TASK OBJECTIVE - For each line below, check whether "waitList" is present. Report how many lines have it, nothing else.

Collected data
»»

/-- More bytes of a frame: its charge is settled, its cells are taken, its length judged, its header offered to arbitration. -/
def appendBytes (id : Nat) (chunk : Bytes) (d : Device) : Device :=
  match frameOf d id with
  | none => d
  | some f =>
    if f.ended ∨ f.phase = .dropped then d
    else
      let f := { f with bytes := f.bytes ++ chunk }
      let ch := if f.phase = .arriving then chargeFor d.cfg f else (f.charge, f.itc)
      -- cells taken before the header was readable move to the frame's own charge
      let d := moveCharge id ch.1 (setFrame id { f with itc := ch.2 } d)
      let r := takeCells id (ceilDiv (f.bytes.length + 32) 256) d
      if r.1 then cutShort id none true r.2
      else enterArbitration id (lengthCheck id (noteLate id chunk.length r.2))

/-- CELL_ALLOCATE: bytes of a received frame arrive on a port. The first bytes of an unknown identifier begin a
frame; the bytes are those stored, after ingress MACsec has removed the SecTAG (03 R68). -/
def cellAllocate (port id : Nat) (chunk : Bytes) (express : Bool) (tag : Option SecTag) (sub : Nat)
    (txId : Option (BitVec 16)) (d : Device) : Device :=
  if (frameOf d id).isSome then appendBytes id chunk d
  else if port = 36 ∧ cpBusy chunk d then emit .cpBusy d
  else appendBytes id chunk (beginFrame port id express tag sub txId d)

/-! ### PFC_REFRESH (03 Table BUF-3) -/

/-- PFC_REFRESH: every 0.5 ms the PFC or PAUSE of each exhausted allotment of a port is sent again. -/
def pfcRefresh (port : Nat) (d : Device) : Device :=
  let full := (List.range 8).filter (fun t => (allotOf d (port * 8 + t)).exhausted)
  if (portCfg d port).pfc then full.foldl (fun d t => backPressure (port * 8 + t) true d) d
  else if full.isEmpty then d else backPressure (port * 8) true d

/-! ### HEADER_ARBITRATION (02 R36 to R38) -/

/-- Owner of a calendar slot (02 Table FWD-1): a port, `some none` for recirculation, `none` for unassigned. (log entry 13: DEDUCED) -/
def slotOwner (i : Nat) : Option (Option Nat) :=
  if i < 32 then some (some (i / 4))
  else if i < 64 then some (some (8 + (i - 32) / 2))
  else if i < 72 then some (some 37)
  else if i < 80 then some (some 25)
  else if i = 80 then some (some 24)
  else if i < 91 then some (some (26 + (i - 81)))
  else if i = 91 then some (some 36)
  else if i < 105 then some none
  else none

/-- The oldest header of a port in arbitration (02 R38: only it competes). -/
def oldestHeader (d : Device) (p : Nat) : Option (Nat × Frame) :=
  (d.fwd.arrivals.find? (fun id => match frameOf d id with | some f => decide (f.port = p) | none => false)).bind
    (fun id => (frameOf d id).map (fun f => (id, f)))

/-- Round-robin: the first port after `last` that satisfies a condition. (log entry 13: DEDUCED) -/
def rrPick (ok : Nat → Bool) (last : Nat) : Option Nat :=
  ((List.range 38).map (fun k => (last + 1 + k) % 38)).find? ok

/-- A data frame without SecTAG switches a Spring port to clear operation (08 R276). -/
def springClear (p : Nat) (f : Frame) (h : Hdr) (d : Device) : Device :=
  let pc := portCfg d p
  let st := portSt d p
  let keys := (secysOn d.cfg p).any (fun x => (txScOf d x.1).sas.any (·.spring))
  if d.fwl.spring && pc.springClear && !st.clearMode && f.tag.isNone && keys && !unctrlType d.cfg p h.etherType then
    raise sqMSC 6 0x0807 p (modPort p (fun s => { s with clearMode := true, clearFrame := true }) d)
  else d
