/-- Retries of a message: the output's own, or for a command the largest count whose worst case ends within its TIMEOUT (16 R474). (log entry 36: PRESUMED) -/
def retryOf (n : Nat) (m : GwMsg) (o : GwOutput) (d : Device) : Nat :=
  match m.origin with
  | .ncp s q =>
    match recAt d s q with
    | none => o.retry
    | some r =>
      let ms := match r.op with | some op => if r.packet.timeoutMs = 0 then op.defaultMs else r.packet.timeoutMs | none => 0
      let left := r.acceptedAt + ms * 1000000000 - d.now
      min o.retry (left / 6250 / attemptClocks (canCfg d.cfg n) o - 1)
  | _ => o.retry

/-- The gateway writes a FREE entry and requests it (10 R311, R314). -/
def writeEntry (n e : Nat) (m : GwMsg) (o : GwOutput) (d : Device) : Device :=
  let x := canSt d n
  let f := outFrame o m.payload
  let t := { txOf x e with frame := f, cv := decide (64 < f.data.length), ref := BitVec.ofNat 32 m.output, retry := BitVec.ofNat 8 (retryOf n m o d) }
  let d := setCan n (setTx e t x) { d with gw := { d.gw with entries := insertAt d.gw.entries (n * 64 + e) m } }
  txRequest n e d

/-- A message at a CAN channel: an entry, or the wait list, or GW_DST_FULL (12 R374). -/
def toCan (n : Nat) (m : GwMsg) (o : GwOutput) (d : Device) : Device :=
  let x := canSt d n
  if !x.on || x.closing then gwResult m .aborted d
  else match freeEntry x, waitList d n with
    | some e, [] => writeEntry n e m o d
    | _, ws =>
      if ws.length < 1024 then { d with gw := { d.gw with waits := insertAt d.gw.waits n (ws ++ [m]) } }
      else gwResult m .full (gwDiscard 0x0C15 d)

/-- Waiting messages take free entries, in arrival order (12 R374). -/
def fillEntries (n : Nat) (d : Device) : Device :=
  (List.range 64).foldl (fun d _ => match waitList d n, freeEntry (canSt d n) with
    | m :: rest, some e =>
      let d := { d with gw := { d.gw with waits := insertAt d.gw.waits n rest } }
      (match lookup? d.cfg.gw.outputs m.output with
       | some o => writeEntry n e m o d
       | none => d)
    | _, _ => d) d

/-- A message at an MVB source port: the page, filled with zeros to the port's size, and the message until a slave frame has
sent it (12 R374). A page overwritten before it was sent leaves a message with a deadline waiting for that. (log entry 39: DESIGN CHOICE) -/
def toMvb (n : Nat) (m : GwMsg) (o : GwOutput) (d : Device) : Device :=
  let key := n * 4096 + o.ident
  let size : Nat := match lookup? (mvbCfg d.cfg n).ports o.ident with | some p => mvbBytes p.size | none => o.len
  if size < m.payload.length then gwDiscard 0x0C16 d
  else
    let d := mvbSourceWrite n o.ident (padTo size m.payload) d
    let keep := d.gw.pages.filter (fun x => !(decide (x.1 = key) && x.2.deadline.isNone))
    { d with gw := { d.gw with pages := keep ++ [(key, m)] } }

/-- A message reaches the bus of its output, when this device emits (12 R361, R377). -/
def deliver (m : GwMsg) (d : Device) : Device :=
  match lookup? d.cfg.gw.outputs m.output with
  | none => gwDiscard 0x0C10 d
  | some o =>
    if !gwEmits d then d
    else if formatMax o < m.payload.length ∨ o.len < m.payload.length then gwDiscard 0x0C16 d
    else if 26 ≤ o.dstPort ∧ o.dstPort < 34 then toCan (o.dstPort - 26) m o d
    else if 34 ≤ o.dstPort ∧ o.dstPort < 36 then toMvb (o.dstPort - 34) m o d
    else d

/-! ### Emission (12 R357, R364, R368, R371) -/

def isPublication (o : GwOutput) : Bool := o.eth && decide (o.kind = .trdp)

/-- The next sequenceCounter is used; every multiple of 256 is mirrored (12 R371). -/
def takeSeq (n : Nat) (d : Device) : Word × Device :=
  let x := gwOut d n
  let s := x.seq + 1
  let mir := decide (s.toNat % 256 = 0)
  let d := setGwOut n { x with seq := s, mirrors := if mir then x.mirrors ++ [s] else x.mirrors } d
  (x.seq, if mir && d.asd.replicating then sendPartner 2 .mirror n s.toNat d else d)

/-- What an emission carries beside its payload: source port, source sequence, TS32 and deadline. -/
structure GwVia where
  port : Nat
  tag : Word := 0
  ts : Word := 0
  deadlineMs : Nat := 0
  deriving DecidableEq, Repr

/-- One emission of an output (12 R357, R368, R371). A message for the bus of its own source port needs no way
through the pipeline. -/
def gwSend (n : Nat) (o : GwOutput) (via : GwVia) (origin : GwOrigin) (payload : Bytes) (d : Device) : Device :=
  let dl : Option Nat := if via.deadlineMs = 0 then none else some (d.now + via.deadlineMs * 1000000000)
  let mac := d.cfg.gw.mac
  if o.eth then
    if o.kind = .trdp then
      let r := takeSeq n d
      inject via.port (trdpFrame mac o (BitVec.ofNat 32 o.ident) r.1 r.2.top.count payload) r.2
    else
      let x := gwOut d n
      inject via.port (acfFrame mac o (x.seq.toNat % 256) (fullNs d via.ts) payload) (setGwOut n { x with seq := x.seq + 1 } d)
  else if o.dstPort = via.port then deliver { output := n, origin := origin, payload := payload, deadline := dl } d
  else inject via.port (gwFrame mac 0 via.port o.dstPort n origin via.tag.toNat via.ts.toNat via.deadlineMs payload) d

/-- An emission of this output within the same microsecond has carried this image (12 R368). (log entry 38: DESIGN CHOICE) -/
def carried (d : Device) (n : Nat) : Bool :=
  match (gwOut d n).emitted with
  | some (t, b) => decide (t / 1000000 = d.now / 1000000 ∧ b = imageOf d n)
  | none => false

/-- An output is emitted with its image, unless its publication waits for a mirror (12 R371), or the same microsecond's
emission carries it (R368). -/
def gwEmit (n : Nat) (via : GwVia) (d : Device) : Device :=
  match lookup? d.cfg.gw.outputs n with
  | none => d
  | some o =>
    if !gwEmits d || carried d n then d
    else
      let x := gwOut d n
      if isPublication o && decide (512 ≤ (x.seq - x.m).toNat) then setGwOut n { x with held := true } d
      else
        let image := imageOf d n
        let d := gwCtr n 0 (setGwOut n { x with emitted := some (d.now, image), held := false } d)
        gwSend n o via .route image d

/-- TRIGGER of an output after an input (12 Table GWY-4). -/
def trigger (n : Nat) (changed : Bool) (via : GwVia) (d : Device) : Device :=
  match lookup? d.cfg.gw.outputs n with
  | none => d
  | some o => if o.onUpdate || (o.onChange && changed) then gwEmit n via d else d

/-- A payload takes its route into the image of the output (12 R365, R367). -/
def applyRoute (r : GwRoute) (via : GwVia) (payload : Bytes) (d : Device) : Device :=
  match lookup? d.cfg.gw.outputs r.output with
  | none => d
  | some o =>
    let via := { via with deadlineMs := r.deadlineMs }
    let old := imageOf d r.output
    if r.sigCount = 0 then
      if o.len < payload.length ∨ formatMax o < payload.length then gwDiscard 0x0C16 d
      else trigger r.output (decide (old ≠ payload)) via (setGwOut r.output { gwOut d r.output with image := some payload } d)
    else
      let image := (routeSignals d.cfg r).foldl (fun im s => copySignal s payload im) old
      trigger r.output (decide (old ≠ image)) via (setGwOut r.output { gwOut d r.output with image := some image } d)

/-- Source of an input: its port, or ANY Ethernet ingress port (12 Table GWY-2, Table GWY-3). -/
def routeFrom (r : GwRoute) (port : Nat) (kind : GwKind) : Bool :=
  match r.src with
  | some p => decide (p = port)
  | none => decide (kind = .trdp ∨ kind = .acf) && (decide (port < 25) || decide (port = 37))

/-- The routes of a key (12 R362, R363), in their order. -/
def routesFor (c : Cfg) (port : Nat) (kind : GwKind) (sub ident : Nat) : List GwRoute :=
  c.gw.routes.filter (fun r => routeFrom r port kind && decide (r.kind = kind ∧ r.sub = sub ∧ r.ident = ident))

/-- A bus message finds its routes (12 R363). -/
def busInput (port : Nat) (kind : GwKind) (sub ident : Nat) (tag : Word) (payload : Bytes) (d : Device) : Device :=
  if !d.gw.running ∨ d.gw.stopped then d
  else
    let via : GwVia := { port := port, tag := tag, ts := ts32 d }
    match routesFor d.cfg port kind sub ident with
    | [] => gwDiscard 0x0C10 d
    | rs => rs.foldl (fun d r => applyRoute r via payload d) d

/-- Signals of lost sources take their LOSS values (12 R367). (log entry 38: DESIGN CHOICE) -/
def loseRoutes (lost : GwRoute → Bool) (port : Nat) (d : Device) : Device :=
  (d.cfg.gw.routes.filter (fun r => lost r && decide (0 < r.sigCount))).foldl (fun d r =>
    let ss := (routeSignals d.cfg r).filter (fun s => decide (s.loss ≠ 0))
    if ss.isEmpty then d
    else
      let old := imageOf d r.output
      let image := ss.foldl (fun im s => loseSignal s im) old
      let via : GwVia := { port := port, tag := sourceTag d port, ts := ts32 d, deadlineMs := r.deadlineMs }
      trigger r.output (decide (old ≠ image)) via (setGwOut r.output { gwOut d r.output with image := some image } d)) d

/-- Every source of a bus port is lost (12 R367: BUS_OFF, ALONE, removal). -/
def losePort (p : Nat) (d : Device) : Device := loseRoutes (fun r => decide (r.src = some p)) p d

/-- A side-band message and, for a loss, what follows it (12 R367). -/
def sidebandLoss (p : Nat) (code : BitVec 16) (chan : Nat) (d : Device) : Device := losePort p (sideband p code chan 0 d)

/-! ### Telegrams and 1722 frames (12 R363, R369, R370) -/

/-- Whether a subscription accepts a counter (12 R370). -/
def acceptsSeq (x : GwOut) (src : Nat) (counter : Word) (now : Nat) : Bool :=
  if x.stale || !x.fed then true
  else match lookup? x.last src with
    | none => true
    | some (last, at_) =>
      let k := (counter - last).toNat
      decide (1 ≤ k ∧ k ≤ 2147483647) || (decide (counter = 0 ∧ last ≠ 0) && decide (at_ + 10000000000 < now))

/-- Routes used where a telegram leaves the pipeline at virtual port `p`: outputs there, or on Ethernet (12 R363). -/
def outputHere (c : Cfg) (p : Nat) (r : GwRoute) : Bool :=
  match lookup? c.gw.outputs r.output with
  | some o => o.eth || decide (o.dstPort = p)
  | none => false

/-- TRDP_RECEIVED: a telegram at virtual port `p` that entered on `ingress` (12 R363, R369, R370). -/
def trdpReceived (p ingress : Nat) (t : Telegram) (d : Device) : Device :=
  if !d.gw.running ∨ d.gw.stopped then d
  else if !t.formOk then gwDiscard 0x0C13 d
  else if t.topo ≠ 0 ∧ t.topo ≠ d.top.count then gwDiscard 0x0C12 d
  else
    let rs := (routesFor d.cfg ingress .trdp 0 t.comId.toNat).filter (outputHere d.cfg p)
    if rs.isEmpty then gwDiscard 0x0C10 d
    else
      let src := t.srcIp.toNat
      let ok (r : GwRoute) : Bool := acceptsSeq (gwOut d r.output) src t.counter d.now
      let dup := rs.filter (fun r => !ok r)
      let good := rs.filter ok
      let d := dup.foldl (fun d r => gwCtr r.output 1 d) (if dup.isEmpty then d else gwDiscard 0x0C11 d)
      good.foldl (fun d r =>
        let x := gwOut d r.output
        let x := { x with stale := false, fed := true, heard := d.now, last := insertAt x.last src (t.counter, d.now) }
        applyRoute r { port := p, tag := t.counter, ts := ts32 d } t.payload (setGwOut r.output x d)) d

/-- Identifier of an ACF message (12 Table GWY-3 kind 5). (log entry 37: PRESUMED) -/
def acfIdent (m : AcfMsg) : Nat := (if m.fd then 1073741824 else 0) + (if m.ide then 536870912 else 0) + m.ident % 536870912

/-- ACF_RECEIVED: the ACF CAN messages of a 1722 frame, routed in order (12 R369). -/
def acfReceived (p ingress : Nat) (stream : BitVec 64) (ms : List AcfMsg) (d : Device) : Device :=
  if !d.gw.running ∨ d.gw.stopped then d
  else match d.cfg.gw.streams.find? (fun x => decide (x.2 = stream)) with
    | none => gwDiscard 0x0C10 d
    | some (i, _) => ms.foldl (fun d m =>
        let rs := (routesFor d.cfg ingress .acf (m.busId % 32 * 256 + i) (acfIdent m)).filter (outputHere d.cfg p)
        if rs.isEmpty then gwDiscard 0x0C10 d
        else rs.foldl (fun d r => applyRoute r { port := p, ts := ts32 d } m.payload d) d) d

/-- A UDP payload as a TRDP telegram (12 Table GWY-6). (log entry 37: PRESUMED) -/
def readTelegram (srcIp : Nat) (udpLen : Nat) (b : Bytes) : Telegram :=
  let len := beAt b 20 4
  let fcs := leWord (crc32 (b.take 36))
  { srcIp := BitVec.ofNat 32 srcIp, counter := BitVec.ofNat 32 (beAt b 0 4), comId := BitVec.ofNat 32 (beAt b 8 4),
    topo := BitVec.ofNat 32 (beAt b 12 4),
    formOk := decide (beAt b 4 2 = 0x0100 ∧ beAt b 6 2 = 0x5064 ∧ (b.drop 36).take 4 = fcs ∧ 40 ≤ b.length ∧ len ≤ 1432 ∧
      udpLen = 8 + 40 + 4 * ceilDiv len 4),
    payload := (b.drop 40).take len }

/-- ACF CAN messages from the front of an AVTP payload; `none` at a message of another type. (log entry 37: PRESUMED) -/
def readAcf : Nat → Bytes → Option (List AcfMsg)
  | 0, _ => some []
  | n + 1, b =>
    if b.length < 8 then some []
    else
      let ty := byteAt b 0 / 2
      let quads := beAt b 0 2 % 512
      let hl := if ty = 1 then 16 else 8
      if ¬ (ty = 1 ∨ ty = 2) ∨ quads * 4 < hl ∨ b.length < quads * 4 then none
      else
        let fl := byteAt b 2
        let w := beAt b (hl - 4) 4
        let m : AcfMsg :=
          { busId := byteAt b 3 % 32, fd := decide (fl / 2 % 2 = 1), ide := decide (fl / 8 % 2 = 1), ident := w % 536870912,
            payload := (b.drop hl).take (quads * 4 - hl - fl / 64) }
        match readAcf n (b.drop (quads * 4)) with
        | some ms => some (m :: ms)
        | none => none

««

TASK SOLUTION - 2